Tuesday, April 10, 2007

Readings for Tue 4.17

All from Readings Packet; nothing from Glassie or Carson

Three short excerpts which address the period between the Famine (1849) and the advent of sound-recording in Irish music (roughly, 1890). In this period, though both Catholic repression and economic depression (and exile) were eroding traditional culture, the music continued to be important in the lives of the rural Irish—and, for the first time, for large numbers of emigrants who had departed but held onto the music as a recollection of home.

Hall, Reg. “Heydays are Short-Lived: Change in Music-Making Practice in Rural Ireland, 1850-1950.”

Reg Hall is a great scholar of traditional music and is able to correct many of the romantic fictions which have previously been believed about the music and its culture.

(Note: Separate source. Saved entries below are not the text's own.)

-- ==== Sys2Proof/Machine/Collective.lean ====
section
/-!
DEFINITION. Collectives: how a schedule runs (R387), its chunks and their reduction (R386, R388), the common exponent (R389), SEND and RECV (R383, R384), and what a finished collective writes.
-/
namespace Sys2Proof.Machine

open Sys2Proof

/-! ### Running a schedule -/

/-- The key of an operation's collective. -/
def collKey (op : Nat) : Nat := op

/-- Every transfer of a list that can go out now; what is left starts with one that is awaited, or that a FAILED member stops (R400). -/
def State.sendHops (s : State) (x : Coll) : List Hop → List Hop × State
  | [] => ([], s)
  | h :: hs =>
    if h.send then (if s.cutOff h then (h :: hs, s) else (s.sendHop x h).sendHops x hs)
    else if h.elems.isEmpty then s.sendHops x hs else (h :: hs, s)

/-- Ports on which the transfers before what is left have gone out. -/
def sentPorts (all left : List Hop) : List Nat :=
  ((all.take (all.length - left.length)).filter fun h => h.send && !h.elems.isEmpty).map (·.port)

/-- A transfer is stopped by a FAILED member. -/
def Coll.stuck (x : Coll) : Bool := x.tracks.any fun t => (t.head?.map (·.send)).getD false

/-- The transfers of the next axis. -/
def State.nextAxis (s : State) (x : Coll) (a : Nat) (gather : Bool) : Coll :=
  let d := collOf x.desc
  match d.kind with
  | 1 | 3 =>
    let (t, share) := s.reduceAxis x a gather (if d.kind = 1 then 1 else 2)
    { x with tracks := t, share, shares := if gather then x.shares else (a, x.share) :: x.shares }
  | 2 => { x with tracks := s.broadcastAxis x.single d.axes d.peer x.data.length a }
  | 4 => { x with tracks := s.digestAxis x.single d.axes d.bytes a }
  | _ => { x with tracks := [] }

/-- Run a collective as far as it goes without another chunk; fuel bounds the axes entered. -/
def State.driveColl (s : State) (x : Coll) : Nat → Coll × State
  | 0 => (x, s)
  | k + 1 =>
    let (tracks, s) := x.tracks.foldl (fun (acc : List (List Hop) × State) t =>
      let (l, s) := acc.2.sendHops x t
      (acc.1 ++ [l], s)) ([], s)
    let sent := (x.tracks.zip tracks).flatMap fun e => sentPorts e.1 e.2
    let x := { x with tracks := tracks.filter fun t => !t.isEmpty, sent := (x.sent ++ sent).eraseDups }
    match x.tracks, x.passes with
    | [], (a, g) :: ps => s.driveColl (s.nextAxis { x with passes := ps } a g) k
    | _, _ => (x, s)

/-- Nothing of it is left. -/
def Coll.done (x : Coll) : Bool := x.tracks.isEmpty && x.passes.isEmpty

/-- Axes in reduce order, and for a full reduction in gather order after it (R387). -/
def State.passesOf (s : State) (x : Coll) : List (Nat × Bool) :=
  let d := collOf x.desc
  let up := (List.range 3).filter fun a => bitAt a d.axes && decide (2 ≤ s.castE a)
  match d.kind with
  | 1 | 3 => up.map (·, false) ++ (if x.single then [] else (up.reverse.filter fun a => s.axisKind a == 1).map (·, true))
  | 2 | 4 => up.map (·, false)
  | _ => []

/-! ### What a finished collective leaves -/

/-- The requester of an operation of a job. -/
def collRq (o : OpSlot) : Requester := .manager o.cue.job

/-- The operation's own part is done: a FENCE follows on every port that its collective sent transfers on, and acknowledges them (R240,
R356). -/
def State.fenceColl (s : State) (i : Nat) (x : Coll) : State := (x.sent.foldl (fun s p => s.sendFence p [i]) s).opDone i 0 x.sent.length

/-- Write the result of an operation's collective (R388, R394, R395); the operation then waits for its FENCEs. -/
def State.finishOpColl (s : State) (i : Nat) (x : Coll) : State :=
  match SMap.find s.ops i with
  | none => s
  | some o =>
    match o.cue.job.bind fun slot => (s.job slot).map fun j => (slot, j) with
    | none => s
    | some (slot, j) =>
      let d := collOf x.desc
      let s := s.inc Reg.collectives
      let isTarget := d.kind != 5 || d.peer == s.coord
      match j.tensor d.outRef with
      | none => s.fenceColl i x
      | some t =>
        let body := if isTarget then [(t.base, x.wire (List.range x.data.length))] else []
        let rec' := if d.kind = 1 ∧ t.record ≠ 0 then [(t.record, reducedRecord x.bound x.sat x.ec o.cue.step)] else []
        let (e, s) := s.devWrites (collRq o) (body ++ rec')
        let s := if d.kind = 1 then s.ownWrite (j.collBase + 64 * x.index + 32) (leBytes 2 (twos 16 x.ec)) else s
        let top := x.data.foldl (fun m v => max m v.natAbs) 0
        let s := if d.kind = 1 ∧ o.cue.ofAttempt slot then s.modJob slot fun (j : Job) =>
            { j with sat := j.sat + b2n x.sat, amax := SMap.put j.amax d.outRef (w16Up (Val.ofRat ((top : Rat) * pow2 x.ec))) }
          else s
        let s := if d.kind = 1 ∧ x.sat then s.inc Reg.collSat else s
        let s := if d.kind = 1 ∧ e = 0 ∧ o.cue.ofAttempt slot then s.formSums slot fun g => g.isReduced && g.idx == t.idx else s
        if e = 0 then s.fenceColl i x else s.opAbortAt i e t.base

/-- Keep a collective, or finish it; an operation's whose way a FAILED member cuts ends with LINK_DOWN (R400). -/
def State.putColl (s : State) (key : Nat) (x : Coll) : State :=
  let (x, s) := s.driveColl x 8
  if x.done then
    match x.op with
    | some i => { s with colls := SMap.del s.colls key }.finishOpColl i x
    | none => { s with colls := SMap.put s.colls key x }.inc Reg.collectives
  else match (if x.stuck then x.op else none) with
    | some i => { s with colls := SMap.del s.colls key }.opDone i St.linkDown 0
    | none => { s with colls := SMap.put s.colls key x }

/-- Start a collective: its data and its first transfers. -/
def State.startColl (s : State) (key : Nat) (x : Coll) : State :=
  let x := { x with share := List.range x.data.length }
  s.putColl key { x with passes := s.passesOf x }

/-! ### Receiving a chunk (R387, R388) -/

/-- The transfer that a chunk belongs to: its track and itself, if it is the next one awaited there. -/
def Coll.awaits (x : Coll) (p round : Nat) : Option (Nat × Hop) :=
  (x.tracks.zipIdx.findSome? fun t => match t.1 with
    | h :: _ => if !h.send && h.port == p && h.round == round then some (t.2, h) else none
    | [] => none)

/-- Bring a received value to the one held (R388, R394, R395). -/
def joinVal (how : Nat) (old new : Int) : Int × Bool :=
  match how with
  | 0 => (new, false)
  | 1 => satSum 32 old new
  | 2 => (max old new, false)
  | _ => ((Nat.xor old.toNat new.toNat : Nat), false)

/-- A chunk joins the data; the transfer ends with its last chunk. -/
def Coll.take (x : Coll) (track : Nat) (h : Hop) (chunk : Nat) (body : List Byte) : Coll :=
  let at' := x.chunk h chunk
  let vals := (leWords x.width at'.length body).map fun w => if x.width = 4 then sext 32 w else (w : Int)
  let joined := (at'.zip vals).map fun e => (e.1, joinVal h.how (x.data.getD e.1 0) e.2)
  let data := joined.foldl (fun (d : List Int) e => d.set e.1 e.2.1) x.data
  let got := (h.round * 2 ^ 24 + chunk) :: x.got
  let n := got.countP fun k => k / 2 ^ 24 == h.round
  let x := { x with data, sat := x.sat || joined.any fun e => e.2.2 }
  if x.chunks h ≤ n then
    { x with got := got.filter fun k => k / 2 ^ 24 != h.round, tracks := x.tracks.set track ((x.tracks.getD track []).drop 1) }
  else { x with got }

/-- The running collective that a COLLECTIVE_STEP belongs to (R385, R425): key, collective, track and transfer. -/
def State.collFor (s : State) (p : Nat) (t : Txn) : Option (Nat × Coll × Nat × Hop) :=
  let index := t.arg % 2 ^ 24
  let round := bits 39 24 t.arg
  s.colls.findSome? fun e =>
    if e.2.index == index && e.2.epoch == t.epoch then (e.2.awaits p round).map fun h => (e.1, e.2, h.1, h.2) else none

/-- Apply a COLLECTIVE_STEP that a running collective awaits; none if none does yet. -/
def State.applyStep (s : State) (p : Nat) (t : Txn) (body : List Byte) : Option State :=
  match s.collFor p t with
  | some f => some (s.putColl f.1 (f.2.1.take f.2.2.1 f.2.2.2 (bits 63 40 t.arg) body))
  | none => none

/-! ### Inputs (R386, R389) -/

/-- One element on the grid 2^ec (R386): its integer and whether SAT is set. -/
def toI32 (ec : Int) (v : Val) : Int × Bool :=
  let (i, excess, _) := toGrid 32 ec v
  (i, excess || v.nonFinite)

/-- E of a member (R389): the ceiling logarithm of its largest finite input, −32,768 for none. -/
def maxExp (vs : List Val) : Int :=
  let top := vs.foldl (fun (m : Rat) v => max m (rabs ((v.rat?).getD 0))) 0
  if top = 0 then -32768 else ceilLog2 top

/-- Ec by bound over a group of g members (Table 2.9, R389). -/
def boundEc (es : List Int) (g : Nat) : Int :=
  let e := es.foldl max (-32768)
  if e = -32768 then 0 else e + ceilLog2 (g : Rat) - 30

/-- The operation of a COLLECTIVE cue of one kind: its job, its descriptor and index. An index past the section is an operand
error (R235); the vote descriptor's is R468's. -/
def State.withColl (s : State) (i kind : Nat) (f : OpSlot → Nat → Job → Nat → CollDesc → List Byte → State) : State :=
  s.withOp i cCollective fun o => s.withJob i o fun slot j =>
    let index := o.cue.op 36 3
    match j.coll[index]? with
    | none => s.opReject i St.operands 36
    | some bs =>
      if index = 0 ∧ 2 ≤ s.castE 1 * s.castE 2 then s.opReject i St.consistency 36
      else if (collOf bs).kind = kind then f o slot j index (collOf bs) bs else s

/-- COLLECTIVE, kind ALLREDUCE (R386 to R391). `exps` are the other members' contributions to the maximum exchange of a B-mode
exponent. The integers of an I32 input are taken as they are, already on the grid 2^Ec (R386, R389; DEDUCED, log entry 138). -/
def execCollectiveAllreduce (op : Nat) (exps : List Int) (s : State) : Host.Outcome State Fault Refusal :=
  run (opOk op) (fun s =>
    s.withColl op 1 fun o _ j index d bs =>
      match j.tensor d.inRef, j.tensor d.outRef with
      | some t, some out =>
        if t.fmt ≠ d.inFmt ∨ out.fmt ≠ fmtI32 ∨ out.elems ≠ t.elems then s.opReject op St.format 36
        else match s.readVals (collRq o) t 0 t.elems with
        | (0, vs, ovf, s) =>
          let g := groupCount (s.groupPos d.axes s.coord)
          let byHist := match (j.exps[d.outRef]?).bind (·.hist) with
            | some a => if j.allB then none else some a
            | none => none
          let (ec, bound) :=
            if d.ecMode = 1 ∧ !j.allB then (d.exp, false)
            else match byHist with
            | some a => (hEc a (j.recipeAt d.outRef).margin, false)
            | none => (boundEc (maxExp vs :: exps) g, true)
          match (if t.fmt = fmtI32 then s.i32Exp (collRq o) t else (0, ec, s)) with
          | (0, grid, s) =>
            let xs := vs.map (toI32 grid)
            let x := { collNew (some op) bs index (o.cue.torusEpoch s) 4 (xs.map (·.1)) with
                       ec, bound, sat := ovf || xs.any (·.2) }
            (s.opDone op 0 1).startColl (collKey op) x
          | (e, _, s) => s.opAbortAt op e t.record
        | (e, _, _, s) => s.opAbortAt op e t.base
      | _, _ => s.opReject op St.operands 36) s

His summary of the 100 years b/w 1850-1950 is very useful and you should be able to relate it.

Hickey, Donal. “A Blind Fiddler and his Donkey.”

Hickey is a specialist in the music of Sliabh Luachra (“the Rushy Mountain”) on the contiguous border of Cork and Kerry. Tom Billy Murphy, a blind traveling fiddler and teacher, had learned tunes from the Famine piper Garrett Barry, and had taught Padraig O Keefe, last of the traveling fiddle teachers. Murphy is thus a crucial link b/w the post-Famine era and the 20th century.

McNamara, Christy and Peter Woods. “Last Night’s Fun.”

The McNamara/Woods is essentially fiction, relating 2 generations of music in a rural family whose males emigrating, taking the music with them. In this (early) chapter, the story relates how young people learned in the pre-recordings era of the 19th century, and the reaction of rural people when the first 78s recorded in New York began coming back to Ireland.